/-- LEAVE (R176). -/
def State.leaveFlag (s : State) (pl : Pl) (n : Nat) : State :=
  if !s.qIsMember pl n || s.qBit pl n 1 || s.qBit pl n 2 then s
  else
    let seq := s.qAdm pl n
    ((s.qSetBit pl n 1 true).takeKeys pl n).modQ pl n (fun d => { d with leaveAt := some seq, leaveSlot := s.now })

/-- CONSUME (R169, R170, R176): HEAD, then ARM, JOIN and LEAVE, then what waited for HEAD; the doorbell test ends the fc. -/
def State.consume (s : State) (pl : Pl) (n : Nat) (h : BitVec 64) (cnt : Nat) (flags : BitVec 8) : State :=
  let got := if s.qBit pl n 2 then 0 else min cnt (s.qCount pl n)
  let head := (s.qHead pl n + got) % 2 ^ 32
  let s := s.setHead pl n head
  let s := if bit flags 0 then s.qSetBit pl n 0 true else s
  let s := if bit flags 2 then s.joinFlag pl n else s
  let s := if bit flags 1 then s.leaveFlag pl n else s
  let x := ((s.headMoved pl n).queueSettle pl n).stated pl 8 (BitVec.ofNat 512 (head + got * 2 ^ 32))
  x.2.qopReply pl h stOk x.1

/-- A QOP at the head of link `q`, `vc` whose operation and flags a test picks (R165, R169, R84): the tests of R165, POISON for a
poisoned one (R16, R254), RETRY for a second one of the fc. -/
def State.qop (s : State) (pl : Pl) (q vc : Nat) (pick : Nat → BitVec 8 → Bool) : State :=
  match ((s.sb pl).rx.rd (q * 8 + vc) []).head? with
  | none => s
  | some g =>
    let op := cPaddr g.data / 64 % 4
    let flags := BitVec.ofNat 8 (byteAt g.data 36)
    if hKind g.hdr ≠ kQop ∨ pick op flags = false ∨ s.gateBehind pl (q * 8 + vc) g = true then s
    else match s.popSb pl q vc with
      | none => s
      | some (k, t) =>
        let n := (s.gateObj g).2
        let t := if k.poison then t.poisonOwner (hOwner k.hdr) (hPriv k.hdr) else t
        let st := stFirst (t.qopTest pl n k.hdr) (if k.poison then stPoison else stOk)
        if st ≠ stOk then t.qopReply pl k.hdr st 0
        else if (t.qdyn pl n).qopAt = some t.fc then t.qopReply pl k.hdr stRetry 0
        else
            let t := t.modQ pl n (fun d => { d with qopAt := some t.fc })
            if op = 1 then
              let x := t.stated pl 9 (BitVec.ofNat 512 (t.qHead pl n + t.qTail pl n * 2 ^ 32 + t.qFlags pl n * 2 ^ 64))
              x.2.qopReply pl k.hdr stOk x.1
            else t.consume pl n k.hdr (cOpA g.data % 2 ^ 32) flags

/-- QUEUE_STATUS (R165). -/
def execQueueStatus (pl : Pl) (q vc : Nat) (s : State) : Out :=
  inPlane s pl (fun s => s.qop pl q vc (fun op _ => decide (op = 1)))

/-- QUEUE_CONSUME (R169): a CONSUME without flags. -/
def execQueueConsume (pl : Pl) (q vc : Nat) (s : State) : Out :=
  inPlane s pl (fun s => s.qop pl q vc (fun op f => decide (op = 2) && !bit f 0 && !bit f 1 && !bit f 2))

☆ ☆ ☆ ☆

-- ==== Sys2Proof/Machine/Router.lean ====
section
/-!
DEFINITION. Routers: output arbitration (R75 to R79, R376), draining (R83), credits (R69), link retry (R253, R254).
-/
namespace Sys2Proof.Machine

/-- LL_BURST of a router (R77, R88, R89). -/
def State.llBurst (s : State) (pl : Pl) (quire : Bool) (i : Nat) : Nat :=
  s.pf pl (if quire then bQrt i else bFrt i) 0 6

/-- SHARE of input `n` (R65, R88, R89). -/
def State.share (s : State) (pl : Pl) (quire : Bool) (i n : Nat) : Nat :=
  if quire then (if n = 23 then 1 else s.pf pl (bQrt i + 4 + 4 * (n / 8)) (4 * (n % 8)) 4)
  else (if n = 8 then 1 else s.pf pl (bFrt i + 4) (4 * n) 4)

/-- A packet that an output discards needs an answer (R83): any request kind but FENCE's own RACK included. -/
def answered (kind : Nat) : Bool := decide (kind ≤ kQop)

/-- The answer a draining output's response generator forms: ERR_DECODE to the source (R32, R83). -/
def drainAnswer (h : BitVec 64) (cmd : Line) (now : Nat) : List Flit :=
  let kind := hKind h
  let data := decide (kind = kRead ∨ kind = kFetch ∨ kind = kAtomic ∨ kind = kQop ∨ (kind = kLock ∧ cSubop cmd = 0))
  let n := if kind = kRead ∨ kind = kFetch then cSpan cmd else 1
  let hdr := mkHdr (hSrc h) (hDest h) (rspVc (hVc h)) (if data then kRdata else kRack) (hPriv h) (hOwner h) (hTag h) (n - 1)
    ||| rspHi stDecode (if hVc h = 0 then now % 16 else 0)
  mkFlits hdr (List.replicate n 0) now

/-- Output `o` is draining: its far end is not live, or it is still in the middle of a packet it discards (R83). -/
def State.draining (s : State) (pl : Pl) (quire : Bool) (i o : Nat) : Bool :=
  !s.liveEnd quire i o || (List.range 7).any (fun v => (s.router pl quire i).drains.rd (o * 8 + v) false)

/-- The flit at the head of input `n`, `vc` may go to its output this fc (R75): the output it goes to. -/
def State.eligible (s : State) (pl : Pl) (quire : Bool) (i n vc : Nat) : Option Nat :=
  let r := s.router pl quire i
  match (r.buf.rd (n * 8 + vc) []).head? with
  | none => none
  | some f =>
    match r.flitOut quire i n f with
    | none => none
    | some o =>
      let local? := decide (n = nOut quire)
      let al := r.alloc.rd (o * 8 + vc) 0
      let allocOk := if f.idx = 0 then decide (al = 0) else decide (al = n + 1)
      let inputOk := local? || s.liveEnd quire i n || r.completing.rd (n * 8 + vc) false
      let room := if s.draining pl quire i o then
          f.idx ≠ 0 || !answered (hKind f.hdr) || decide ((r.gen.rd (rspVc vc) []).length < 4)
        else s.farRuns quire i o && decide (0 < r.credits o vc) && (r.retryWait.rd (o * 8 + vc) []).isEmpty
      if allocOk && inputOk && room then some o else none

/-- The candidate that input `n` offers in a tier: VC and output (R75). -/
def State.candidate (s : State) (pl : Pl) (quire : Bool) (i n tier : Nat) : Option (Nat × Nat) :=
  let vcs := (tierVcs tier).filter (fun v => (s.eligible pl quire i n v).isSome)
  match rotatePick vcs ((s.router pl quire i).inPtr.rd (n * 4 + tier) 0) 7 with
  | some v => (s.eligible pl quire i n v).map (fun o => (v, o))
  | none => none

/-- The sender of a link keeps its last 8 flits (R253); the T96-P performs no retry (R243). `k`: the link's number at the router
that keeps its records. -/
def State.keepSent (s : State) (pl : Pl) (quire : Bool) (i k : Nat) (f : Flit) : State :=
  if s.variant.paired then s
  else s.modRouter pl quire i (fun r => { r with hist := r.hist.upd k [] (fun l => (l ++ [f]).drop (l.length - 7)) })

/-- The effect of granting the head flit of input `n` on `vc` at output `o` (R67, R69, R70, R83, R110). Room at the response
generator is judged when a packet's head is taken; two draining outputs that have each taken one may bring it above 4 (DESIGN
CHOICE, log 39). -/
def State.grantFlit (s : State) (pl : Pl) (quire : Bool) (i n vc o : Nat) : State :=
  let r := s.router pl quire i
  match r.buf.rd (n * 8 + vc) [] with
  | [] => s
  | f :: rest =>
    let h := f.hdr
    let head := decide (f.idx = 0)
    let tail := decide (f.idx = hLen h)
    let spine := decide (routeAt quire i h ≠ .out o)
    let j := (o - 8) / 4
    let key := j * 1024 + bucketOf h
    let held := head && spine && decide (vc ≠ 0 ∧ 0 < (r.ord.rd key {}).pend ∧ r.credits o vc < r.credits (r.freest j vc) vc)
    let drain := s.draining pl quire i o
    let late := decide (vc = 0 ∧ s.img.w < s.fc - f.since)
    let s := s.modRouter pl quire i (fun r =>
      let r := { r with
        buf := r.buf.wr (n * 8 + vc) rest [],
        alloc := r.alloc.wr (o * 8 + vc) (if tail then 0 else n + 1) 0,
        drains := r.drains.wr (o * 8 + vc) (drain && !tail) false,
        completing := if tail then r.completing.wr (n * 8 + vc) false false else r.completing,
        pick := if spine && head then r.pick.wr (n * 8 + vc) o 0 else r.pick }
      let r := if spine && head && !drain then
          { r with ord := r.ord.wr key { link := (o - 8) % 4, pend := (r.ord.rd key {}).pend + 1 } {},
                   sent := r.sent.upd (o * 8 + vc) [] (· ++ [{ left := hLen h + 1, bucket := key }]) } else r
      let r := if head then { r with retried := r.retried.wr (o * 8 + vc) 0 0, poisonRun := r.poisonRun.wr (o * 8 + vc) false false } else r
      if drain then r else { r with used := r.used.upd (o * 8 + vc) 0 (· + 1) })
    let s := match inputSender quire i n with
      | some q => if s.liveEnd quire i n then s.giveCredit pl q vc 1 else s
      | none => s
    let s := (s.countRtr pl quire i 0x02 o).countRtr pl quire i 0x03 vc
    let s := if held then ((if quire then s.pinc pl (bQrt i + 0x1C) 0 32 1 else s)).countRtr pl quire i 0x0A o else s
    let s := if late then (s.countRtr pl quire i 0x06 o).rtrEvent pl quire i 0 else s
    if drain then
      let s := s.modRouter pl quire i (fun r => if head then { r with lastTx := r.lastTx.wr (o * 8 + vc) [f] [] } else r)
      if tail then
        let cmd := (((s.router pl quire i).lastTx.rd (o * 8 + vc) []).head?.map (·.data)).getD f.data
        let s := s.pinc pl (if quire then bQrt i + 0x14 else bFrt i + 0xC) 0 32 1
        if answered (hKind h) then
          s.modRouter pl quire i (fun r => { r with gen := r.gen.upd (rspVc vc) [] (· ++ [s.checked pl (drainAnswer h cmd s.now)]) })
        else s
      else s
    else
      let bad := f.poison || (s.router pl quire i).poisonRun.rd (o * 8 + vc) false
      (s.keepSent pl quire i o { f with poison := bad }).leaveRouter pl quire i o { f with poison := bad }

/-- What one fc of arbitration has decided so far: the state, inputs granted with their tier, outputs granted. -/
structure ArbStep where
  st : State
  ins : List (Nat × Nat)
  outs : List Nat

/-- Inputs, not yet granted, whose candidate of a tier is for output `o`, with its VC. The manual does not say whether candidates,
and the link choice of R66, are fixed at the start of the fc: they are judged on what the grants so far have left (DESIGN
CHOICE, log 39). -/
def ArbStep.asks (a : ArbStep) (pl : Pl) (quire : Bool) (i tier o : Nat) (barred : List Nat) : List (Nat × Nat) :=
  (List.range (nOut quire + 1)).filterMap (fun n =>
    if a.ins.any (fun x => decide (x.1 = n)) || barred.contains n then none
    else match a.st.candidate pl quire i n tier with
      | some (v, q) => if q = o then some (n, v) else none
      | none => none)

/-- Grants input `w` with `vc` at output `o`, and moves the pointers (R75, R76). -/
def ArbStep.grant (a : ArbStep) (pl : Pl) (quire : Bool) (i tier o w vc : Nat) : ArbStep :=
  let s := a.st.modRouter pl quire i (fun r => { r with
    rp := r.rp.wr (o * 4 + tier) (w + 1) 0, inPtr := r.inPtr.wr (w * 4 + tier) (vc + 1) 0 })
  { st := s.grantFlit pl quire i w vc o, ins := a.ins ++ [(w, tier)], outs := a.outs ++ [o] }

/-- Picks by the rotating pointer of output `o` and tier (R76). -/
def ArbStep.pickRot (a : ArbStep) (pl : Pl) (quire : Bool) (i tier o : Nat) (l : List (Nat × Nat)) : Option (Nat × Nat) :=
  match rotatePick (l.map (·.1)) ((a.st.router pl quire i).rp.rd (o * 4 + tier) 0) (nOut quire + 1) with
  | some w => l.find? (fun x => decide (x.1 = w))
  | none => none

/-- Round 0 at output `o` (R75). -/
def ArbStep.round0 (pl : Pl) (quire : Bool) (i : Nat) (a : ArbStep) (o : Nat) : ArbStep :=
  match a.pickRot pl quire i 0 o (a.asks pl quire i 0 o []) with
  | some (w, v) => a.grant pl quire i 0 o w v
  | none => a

☆ ☆ ☆ ☆

- **ACTIVITY**: Search the data for "drains" and list every line in which it occurs.

- **ANSWER TO THE PROBLEM**:
  !s.liveEnd quire i o || (List.range 7).any (fun v => (s.router pl quire i).drains.rd (o * 8 + v) false)
        drains := r.drains.wr (o * 8 + vc) (drain && !tail) false,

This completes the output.